Compared to the market, regulators do not have any technical or expertise advantage to ex post verify the accuracy of ESG ratings. The only solution is operationalization, namely, using appropriate factors which are much easier to observe and measure as the proxies of ‘inaccurate ESG ratings’. For credit ratings, Pacces and Romano have proposed to use the default of any rated entity or instrument as the proxy.170 In their proposal for a (modified) strict liability scheme, CRAs are liable for every single default. Thanks to the sole output of credit ratings, the operationalization is straightforward. In contrast, ESG ratings integrate a variety of dimensions, and different rating systems use different combinations of these dimensions. As discussed, this article deems that a reasonable level of divergence is conducive to the competitiveness of the ESG rating industry. For this reason, regulators coercively defining ‘one-size-fits-all’ proxies is unreasonable. Instead, as will be addressed below, proxies can be defined by rating firms at their discretion.

Inspired by the idea of ‘self-tailored liability’ proposed by Professor Choi, which means that gatekeepers are allowed to select the type and degree of liability by which they are bounded,171 this article envisages a contract-based disgorgement scheme for ESG rating firms. The general principle of this scheme is that rating firms are required to have a stake in the (negative) consequences of their ratings. Specifically, a rating firm must disgorge a portion of its revenues if certain trigger conditions materialize. The two essential components of disgorgement—the specific portion of disgorged revenues and the trigger conditions are pre-determined by the rating firm on a ‘self-tailored’ basis.

The trigger conditions are just the proxies of ‘inaccurate ESG ratings’. Akin to the proxy of inaccurate credit ratings, these trigger conditions may be reified as the adverse ESG events taking place in any rated entity or instrument. Rating firms shall be required to specify unequivocally what the adverse ESG events are. For instance, if a firm’s ESG ratings include the dimension of ‘carbon emissions’, it may define the proxy as the rated entity’s failure to achieve its net-zero targets without delay or its failure to comply with mandatory legal or regulatory requirements on emissions; if there is a ‘health and safety’ dimension, the proxy can be the occurrence of any fatal injury in the workplace during a pre-designated period or any fine due to the breach of health and safety law and regulation. As rating firms often use specific metrics to assess ESG risks and opportunities, the proxy of a dimension may be reified as a certain level of the corresponding metric.

Self-defined proxies also reflect the degree of rating accuracy a firm expects to achieve. Usually, if a proxy event has a higher probability of occurrence, it indicates that the firm is more confident in the accuracy of its ratings. Following the example of health and safety, in some industries, fatal injuries are uncommon whereas fines for the breach of law and regulation are relatively more frequent. In this context, a rating firm selecting the latter as the proxy conveys more confidence.

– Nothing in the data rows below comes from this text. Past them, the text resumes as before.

/-- DRAINED: heard on every tap that carries a stream it lets a granted module enter (R672); a leaving module goes out
after the last one (R676). -/
def execDrained (p : Nat) (b : List Byte) (s : State) : Res :=
  .next <| s.onSymbol p 0x0E b fun s =>
    if leAt b 2 4 ≠ s.ewb.winAt % 2 ^ 32 then s
    else
      let s1 := s.setPort p { s.port p with drainRx := 1 }
      if s1.insertion = 2 ∧
          (List.range 16).all (fun q => !(s1.portState q == 2 && (s1.port q).stream) || (s1.port q).drainRx != 0) then s1.enterRing
      else if s1.insertion = 5 ∧ (List.range 16).all (fun q => s1.portState q != 5 || (s1.port q).drainRx != 0) then s1.leaveRing
      else s1

/-- TAP_SILENT_ENTRY: no tap has carried a stream for 10 ms, so the waiting module enters at once (R672). -/
def execTapSilentEntry (s : State) : Res :=
  .next <|
    if s.insertion ≠ 1 ∨ s.frozen then s
    else ((List.range 16).foldl (fun s p => s.setPort p { s.port p with stream := false }) s).enterRing

/-- Entry fails: BYP_READY low, logged, OUT (R672). -/
def State.entryFail (s : State) : State := s.leaveRing.log 0x0B03 3 0 0xFFFF 0 s.ewb.winAt

/-- Once every port whose tap carried a stream is UP, the module is IN (R672). -/
def State.enterCheck (s : State) : State :=
  if s.insertion = 3 ∧ (List.range 16).all (fun p => !(s.port p).needUp || s.portState p == 4) then
    s.setFld F.EWB_STATUS_INSERT 4
  else s

/-- ENTRY_TIMEOUT: a port that must come up is not UP within 5 ms of entry (R672). -/
def execEntryTimeout (s : State) : Res :=
  .next <|
    if s.insertion = 3 ∧ (List.range 16).any (fun p => (s.port p).needUp && s.portState p != 4) then s.entryFail else s

/-- WINDOW_ABANDON: 1 ms after W a border module still has its old peer: it resumes traffic, logs and flags it; a waiting
module that missed W waits again (R675). -/
def execWindowAbandon (s : State) : Res :=
  .next <|
    if s.insertion = 2 then s.setFld F.EWB_STATUS_INSERT 1
    else
      let ps := (List.range 16).filter (fun p => s.portState p == 5)
      if ps.isEmpty then s
      else
        let s1 := ps.foldl (fun s p =>
          (s.goPort p 4).setPort p { s.port p with pauseRx := false, pauseTx := false, drainTx := false, drainRx := 0 }) s
        (s1.setFld F.EWB_STATUS_ABANDONED 1).log 0x0B02 2 0 0xFFFF 0 s.ewb.winAt

/-! ### Link states and training (R665 to R668, Table 19-6) -/

/-- Lanes of a width: width code 0 eight, 1 four, 2 two, from the mask of lanes that hold lock (R666). -/
def widthOf (mask : Nat) : Option Nat :=
  if Nat.land mask 0xFF = 0xFF then some 0
  else if Nat.land mask 0x0F = 0x0F ∨ Nat.land mask 0xF0 = 0xF0 then some 1
  else if Nat.land mask 0x03 = 0x03 then some 2
  else none

/-- LEG_TRAIN_END: leg training against the own element ends, or fails at 100 ms (R665). Trained legs make an OUT module
wait for a grant (R672). -/
def execLegTrainEnd (p : Nat) (ok : Bool) (s : State) : Res :=
  .next <|
    if s.portState p ≠ 1 then s
    else if ok then
      let s1 := (s.setPort p { s.port p with leg := true }).goPort p (if s.bypReady then 3 else 2)
      if s1.insertion = 0 then s1.setFld F.EWB_STATUS_INSERT 1 else s1
    else s.goPort p 6

/-- The link's two ends lie in different racks (R682). -/
def State.rackEdge (s : State) (p peer : Nat) : Bool :=
  let n := s.fld F.EWB_RACK_RACK_TRAYS
  n != 0 && portRing p == 1 && posOf s.address 1 / n != posOf peer 1 / n

/-- TRAIN_HELLO: a TRAIN HELLO arrives on a port in LINK_TRAIN and is answered with this end's (R666); `lanes` is the
mask of lanes that hold lock here. -/
def execTrainHello (p : Nat) (b : List Byte) (lanes : Nat) (s : State) : Res :=
  .next <| s.onSymbol p 0x10 b fun s =>
    if s.portState p ≠ 3 then s
    else
      let h := [leAt b 1 2 % 512, leAt b 3 1, leAt b 4 1, leAt b 5 2, leAt b 7 1, leAt b 8 1, leAt b 9 1 % 2, leAt b 10 1]
      let own := symbolOf 0x10 (leBytes 2 s.address ++ leBytes 1 (portSite p) ++ leBytes 1 (portRole p) ++
        leBytes 2 (s.fld F.EWB_DOMAIN_DOMAIN_ID) ++ leBytes 1 s.ySize ++ leBytes 1 (s.fld F.EWB_RACK_RACK_TRAYS) ++
        leBytes 1 (s.fld (F.EWB_P_CTRL_FORCE_CRYPT p)) ++ leBytes 1 lanes)
      (s.setPort p { s.port p with hello := some h }).sendOn [p] own

/-- TRAIN_KEY: a TRAIN KEY chunk (TYPE 0x11 to 0x18) of the peer's IK_PUB and contribution arrives; this end sends its
own chunk, whose contribution bytes are random, so free (R683). -/
def execTrainKey (p : Nat) (b : List Byte) (s : State) : Res :=
  .next <|
    let i := leAt b 0 1 - 0x11
    if leAt b 0 1 < 0x11 ∨ 0x18 < leAt b 0 1 then s.symBad p
    else s.onSymbol p (leAt b 0 1) b fun s =>
      if s.portState p ≠ 3 then s
      else
        let x := s.port p
        let s1 := s.setPort p { x with keyChunks := (i, sliceOf b 1 14) :: x.keyChunks }
        let own := sliceOf (fitTo 96 s.fused.ikPub ++ s.freeBytes 8) (14 * i) 14
        (s1.drawnN 8).sendOn [p] (symbolOf (0x11 + i) own)

/-- The first check of Table 19-6 that refuses the link, as its refusal code; 0 none. -/
def State.refusal (s : State) (p : Nat) (h : List Nat) (r : LinkResult) (crypt : Bool) : Nat :=
  let peer := h.getD 0 0
  let expect := (List.range 12).map (fun i => s.reg (R.EWB_P_EXPECT p i))
  let got := (List.range 12).map (fun i => BitVec.ofNat 32 (leAt r.peerDigest (4 * i) 4))
  let sameOther := if portRing p = 0 then posOf peer 1 == posOf s.address 1 else posOf peer 0 == posOf s.address 0
  let width := match widthOf r.lanes, widthOf (h.getD 7 0) with | some a, some c => some (max a c) | _, _ => none
  if h.getD 3 0 ≠ s.fld F.EWB_DOMAIN_DOMAIN_ID then 1
  else if h.getD 1 0 ≠ portSite p ∨ h.getD 2 0 ≠ opposite (portRole p) ∨ ¬ sameOther then 2
  else if peer = s.address then 3
  else if h.getD 4 0 ≠ s.ySize ∨ h.getD 5 0 ≠ s.fld F.EWB_RACK_RACK_TRAYS then 4
  else if s.bit (F.EWB_P_CTRL_EXPECT_EN p) ∧ expect ≠ got then 5
  else if crypt ∧ ¬ r.keyOk then 6
  else if crypt ∧ s.bit F.SEC_STATUS_RNG_FAIL then 7
  else match width with
    | some w => if s.fld (F.EWB_P_CTRL_MIN_WIDTH p) < w then 8 else 0
    | none => 8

ESG ratings include several heterogeneous dimensions, and firms may specify a proxy for each of them. All proxies need to be made available to investors prior to subscription and incorporated in the service contract. In addition to proxies, rating firms shall also specify the portion of disgorged revenues. Revenues can be simply represented by total annual subscription fees. This article suggests that firms can freely designate how much portion they are willing to disgorge (ie disgorgement ratio), which literally ranges from 0 to 100 per cent.172 Choosing zero means that the firm does not want to bear any liability for misrating, implying that it has no confidence at all to assure investors of the quality of ratings.

As an incentive and deterrence mechanism, this disgorgement scheme has a number of advantages over other options. First and foremost, it provides an alternative, feasible solution to the problem of very low verifiability. By using proxies, it makes verification much easier and less costly. Although proxy events are not the real evidence of inaccurate ratings, they represent the poor ESG performance of some rated entities or instruments and to some degree reveal allocative inefficiency. In the field of sustainable finance, inefficient allocation of capital engenders not only economic but also social and ethical costs. ESG rating firms making a disgorgement out of their revenues is not a liability for the mistakes of third parties (rated companies or issuers), but a share in the compensation for these extra costs.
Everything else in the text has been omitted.